— Provided material —
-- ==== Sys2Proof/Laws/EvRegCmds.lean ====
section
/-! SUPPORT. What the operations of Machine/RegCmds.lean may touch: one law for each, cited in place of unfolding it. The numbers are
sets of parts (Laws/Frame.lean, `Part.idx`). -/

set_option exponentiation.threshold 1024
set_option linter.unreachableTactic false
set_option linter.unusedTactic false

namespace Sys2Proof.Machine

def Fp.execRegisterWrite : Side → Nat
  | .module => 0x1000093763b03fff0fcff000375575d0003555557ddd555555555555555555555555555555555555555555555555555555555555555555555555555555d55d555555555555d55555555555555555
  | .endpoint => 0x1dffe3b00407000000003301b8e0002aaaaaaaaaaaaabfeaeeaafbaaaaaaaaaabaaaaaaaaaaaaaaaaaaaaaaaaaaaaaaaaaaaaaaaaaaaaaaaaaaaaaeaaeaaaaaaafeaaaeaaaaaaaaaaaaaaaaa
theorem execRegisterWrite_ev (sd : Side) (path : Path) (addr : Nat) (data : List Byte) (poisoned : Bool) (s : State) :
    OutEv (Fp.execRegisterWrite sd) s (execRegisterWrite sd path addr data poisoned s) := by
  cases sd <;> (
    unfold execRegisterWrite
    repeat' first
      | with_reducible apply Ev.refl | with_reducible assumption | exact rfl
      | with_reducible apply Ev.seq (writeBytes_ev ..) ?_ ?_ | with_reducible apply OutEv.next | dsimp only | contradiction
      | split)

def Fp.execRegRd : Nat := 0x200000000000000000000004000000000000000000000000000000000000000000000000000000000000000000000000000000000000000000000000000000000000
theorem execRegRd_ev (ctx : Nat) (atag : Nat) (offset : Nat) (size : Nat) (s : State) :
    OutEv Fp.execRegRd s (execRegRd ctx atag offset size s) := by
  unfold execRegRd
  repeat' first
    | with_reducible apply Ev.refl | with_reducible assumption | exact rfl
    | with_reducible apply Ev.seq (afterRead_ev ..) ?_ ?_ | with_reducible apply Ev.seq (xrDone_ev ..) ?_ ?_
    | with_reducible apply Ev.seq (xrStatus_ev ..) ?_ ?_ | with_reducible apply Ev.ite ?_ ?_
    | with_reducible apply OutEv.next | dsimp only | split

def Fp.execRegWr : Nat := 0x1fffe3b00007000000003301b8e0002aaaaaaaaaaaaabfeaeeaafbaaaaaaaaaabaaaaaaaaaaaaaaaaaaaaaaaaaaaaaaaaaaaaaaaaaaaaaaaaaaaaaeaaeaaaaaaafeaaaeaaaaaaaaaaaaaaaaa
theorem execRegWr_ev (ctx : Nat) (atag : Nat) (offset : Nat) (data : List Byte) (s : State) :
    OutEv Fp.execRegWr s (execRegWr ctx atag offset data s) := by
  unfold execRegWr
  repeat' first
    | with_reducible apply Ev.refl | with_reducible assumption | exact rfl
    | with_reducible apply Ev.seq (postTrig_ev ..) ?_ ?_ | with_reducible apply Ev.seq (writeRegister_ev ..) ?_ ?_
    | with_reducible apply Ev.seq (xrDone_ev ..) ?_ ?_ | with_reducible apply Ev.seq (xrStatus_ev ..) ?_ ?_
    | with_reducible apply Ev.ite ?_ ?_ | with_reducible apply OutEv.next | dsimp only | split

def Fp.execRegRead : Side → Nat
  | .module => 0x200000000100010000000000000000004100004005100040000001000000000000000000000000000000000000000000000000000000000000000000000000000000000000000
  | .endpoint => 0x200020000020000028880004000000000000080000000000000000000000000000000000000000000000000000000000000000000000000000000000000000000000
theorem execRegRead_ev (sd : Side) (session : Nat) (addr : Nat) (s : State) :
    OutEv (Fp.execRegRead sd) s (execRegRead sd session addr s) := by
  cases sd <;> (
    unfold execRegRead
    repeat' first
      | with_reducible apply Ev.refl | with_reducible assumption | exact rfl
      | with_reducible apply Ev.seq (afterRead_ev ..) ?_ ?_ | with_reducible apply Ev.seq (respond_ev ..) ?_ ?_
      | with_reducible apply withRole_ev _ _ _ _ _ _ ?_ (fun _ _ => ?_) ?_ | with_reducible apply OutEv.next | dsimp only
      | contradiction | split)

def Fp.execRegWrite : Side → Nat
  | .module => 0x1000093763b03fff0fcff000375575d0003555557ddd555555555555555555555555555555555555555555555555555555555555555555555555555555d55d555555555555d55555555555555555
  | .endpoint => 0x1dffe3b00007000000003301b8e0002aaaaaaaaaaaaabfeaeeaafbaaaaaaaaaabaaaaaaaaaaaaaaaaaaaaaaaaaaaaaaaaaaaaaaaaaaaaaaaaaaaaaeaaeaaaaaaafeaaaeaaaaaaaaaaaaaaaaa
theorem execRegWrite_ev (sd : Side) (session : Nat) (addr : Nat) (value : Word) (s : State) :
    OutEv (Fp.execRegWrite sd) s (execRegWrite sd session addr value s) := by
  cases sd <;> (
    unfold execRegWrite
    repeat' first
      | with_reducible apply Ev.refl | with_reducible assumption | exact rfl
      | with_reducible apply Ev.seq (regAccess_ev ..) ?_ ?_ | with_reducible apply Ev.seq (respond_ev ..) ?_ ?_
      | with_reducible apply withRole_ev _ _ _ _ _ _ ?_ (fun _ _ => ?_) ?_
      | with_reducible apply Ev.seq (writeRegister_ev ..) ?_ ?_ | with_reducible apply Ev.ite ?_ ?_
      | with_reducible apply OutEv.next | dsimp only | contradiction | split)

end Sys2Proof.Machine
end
==
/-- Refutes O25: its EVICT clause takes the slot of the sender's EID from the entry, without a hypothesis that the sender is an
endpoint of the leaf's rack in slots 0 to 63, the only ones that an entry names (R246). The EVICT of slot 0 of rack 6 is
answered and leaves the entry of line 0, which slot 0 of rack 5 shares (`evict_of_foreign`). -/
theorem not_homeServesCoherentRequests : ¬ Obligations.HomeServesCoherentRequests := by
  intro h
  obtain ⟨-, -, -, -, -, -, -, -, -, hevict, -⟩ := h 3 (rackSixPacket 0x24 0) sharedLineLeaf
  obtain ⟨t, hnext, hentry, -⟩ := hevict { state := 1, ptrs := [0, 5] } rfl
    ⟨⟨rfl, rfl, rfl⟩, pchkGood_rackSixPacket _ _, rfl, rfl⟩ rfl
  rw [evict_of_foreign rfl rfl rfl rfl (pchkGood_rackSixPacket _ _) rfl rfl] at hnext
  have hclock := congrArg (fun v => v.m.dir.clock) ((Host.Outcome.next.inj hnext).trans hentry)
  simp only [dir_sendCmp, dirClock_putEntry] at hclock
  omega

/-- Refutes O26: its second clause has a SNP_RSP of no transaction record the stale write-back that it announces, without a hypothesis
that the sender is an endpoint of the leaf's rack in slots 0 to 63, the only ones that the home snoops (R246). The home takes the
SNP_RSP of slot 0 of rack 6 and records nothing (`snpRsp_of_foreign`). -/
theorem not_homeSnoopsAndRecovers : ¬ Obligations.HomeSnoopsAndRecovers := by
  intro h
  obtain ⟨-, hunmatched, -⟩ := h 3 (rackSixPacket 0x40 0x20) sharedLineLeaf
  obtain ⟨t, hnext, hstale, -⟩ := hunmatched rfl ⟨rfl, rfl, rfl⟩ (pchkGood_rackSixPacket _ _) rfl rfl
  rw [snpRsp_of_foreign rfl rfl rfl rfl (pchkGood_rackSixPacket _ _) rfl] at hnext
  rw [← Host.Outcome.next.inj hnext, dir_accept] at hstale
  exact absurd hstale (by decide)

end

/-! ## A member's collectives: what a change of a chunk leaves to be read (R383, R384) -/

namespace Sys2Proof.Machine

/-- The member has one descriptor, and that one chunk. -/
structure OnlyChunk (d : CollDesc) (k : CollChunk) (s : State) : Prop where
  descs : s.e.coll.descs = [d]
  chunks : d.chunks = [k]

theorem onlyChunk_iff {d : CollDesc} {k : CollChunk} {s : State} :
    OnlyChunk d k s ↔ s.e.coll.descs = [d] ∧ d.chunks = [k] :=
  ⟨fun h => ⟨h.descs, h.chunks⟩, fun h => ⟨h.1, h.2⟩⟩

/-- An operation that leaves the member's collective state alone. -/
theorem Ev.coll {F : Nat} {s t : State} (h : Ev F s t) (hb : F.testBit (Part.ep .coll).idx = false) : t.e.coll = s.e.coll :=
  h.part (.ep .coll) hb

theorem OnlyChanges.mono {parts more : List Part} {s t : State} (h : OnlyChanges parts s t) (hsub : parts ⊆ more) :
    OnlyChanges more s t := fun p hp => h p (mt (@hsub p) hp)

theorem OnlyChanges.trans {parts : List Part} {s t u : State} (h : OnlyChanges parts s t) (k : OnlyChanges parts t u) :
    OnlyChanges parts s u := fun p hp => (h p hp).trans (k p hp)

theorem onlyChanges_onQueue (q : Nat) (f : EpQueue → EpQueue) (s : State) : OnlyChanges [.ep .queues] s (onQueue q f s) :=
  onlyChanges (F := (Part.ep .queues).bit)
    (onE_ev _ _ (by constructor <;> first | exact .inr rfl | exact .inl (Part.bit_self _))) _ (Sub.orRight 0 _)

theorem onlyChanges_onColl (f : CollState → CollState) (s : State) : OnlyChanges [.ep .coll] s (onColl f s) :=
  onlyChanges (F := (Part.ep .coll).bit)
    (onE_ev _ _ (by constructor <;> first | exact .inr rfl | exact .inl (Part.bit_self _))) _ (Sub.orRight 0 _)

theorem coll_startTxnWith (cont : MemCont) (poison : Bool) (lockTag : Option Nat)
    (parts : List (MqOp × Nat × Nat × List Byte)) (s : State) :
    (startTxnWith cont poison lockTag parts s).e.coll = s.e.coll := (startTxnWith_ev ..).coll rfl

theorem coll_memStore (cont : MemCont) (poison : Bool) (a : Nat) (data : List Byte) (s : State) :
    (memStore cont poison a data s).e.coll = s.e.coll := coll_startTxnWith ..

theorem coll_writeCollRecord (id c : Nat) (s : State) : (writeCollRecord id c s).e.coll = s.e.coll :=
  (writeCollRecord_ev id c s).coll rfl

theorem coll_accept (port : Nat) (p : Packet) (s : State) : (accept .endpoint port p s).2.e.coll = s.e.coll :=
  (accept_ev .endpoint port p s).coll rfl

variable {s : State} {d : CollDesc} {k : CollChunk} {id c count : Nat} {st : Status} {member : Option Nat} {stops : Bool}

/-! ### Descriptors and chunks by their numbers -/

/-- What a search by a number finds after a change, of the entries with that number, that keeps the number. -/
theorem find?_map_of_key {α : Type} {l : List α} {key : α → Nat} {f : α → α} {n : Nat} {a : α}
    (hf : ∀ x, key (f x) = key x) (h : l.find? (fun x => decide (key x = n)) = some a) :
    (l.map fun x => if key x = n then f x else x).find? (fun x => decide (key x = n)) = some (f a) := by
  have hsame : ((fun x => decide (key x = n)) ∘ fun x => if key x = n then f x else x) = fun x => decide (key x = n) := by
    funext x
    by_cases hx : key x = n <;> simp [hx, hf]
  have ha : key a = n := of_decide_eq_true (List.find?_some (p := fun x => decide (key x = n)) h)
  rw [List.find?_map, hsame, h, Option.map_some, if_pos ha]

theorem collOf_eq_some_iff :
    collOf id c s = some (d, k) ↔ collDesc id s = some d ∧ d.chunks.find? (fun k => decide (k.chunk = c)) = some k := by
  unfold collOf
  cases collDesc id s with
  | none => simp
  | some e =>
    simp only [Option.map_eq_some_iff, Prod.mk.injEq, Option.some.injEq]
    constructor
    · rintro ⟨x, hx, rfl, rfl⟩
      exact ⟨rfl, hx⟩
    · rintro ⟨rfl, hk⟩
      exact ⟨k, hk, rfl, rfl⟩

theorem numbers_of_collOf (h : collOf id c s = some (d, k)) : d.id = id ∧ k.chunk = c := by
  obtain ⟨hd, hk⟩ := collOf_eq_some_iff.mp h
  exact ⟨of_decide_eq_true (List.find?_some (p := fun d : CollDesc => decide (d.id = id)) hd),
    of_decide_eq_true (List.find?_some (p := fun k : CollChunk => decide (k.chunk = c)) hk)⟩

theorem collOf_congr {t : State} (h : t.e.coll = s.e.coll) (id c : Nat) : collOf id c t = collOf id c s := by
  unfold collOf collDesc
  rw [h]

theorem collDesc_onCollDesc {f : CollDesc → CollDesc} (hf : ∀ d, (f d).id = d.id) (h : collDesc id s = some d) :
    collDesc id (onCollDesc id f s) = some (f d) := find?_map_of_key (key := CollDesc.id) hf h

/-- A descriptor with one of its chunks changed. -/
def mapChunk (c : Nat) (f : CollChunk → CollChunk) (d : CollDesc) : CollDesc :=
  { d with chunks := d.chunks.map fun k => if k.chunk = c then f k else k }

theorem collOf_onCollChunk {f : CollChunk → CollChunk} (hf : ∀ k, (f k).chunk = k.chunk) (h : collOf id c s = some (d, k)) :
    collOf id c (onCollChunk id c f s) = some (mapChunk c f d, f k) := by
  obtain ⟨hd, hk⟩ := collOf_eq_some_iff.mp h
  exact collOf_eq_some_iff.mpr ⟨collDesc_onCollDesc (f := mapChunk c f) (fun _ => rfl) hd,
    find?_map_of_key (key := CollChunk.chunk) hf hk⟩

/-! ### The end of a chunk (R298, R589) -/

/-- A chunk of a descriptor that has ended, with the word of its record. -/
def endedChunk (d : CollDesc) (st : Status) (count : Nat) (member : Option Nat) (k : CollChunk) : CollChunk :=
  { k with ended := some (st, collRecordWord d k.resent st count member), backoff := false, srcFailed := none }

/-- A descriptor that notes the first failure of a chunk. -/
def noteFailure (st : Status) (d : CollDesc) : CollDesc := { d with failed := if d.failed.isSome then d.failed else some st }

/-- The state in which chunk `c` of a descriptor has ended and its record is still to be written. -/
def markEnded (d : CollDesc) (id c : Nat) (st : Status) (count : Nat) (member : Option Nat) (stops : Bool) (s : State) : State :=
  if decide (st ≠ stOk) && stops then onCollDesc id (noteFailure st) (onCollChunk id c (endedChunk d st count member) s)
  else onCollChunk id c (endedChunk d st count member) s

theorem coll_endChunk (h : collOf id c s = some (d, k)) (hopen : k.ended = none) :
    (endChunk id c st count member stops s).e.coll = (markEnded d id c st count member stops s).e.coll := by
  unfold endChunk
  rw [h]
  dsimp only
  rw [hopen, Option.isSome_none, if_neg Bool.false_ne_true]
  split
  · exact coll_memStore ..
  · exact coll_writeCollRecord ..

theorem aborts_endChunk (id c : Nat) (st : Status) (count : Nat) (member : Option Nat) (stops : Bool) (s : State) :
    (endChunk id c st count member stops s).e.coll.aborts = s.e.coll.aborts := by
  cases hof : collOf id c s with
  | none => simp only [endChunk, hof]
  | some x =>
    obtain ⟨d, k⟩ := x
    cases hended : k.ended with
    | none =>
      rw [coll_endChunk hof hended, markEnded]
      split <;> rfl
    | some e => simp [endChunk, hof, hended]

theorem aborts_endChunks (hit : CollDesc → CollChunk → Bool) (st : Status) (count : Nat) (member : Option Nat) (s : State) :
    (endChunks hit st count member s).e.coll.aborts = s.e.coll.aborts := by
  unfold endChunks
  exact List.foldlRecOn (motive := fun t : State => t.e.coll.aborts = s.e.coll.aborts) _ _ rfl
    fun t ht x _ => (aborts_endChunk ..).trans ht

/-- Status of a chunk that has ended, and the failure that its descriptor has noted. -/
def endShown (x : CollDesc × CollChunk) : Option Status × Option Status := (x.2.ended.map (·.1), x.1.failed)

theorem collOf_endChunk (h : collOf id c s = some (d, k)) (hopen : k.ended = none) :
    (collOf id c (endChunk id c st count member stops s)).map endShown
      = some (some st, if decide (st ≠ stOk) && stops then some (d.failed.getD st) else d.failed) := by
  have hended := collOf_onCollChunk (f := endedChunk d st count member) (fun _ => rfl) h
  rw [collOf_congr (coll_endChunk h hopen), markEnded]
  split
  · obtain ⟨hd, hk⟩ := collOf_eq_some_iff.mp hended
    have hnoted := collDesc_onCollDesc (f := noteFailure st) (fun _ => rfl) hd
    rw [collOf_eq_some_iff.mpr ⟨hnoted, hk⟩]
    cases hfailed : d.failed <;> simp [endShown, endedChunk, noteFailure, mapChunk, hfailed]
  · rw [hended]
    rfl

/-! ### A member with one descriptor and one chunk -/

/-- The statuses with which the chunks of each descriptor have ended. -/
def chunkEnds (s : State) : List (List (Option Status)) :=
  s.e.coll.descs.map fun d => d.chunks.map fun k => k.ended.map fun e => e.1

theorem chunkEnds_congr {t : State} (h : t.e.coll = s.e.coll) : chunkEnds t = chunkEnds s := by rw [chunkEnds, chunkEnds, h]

— Work task —
Lines containing the word "Obligations" must all be returned from the material above.

— Result of this exercise —
theorem not_homeServesCoherentRequests : ¬ Obligations.HomeServesCoherentRequests := by
theorem not_homeSnoopsAndRecovers : ¬ Obligations.HomeSnoopsAndRecovers := by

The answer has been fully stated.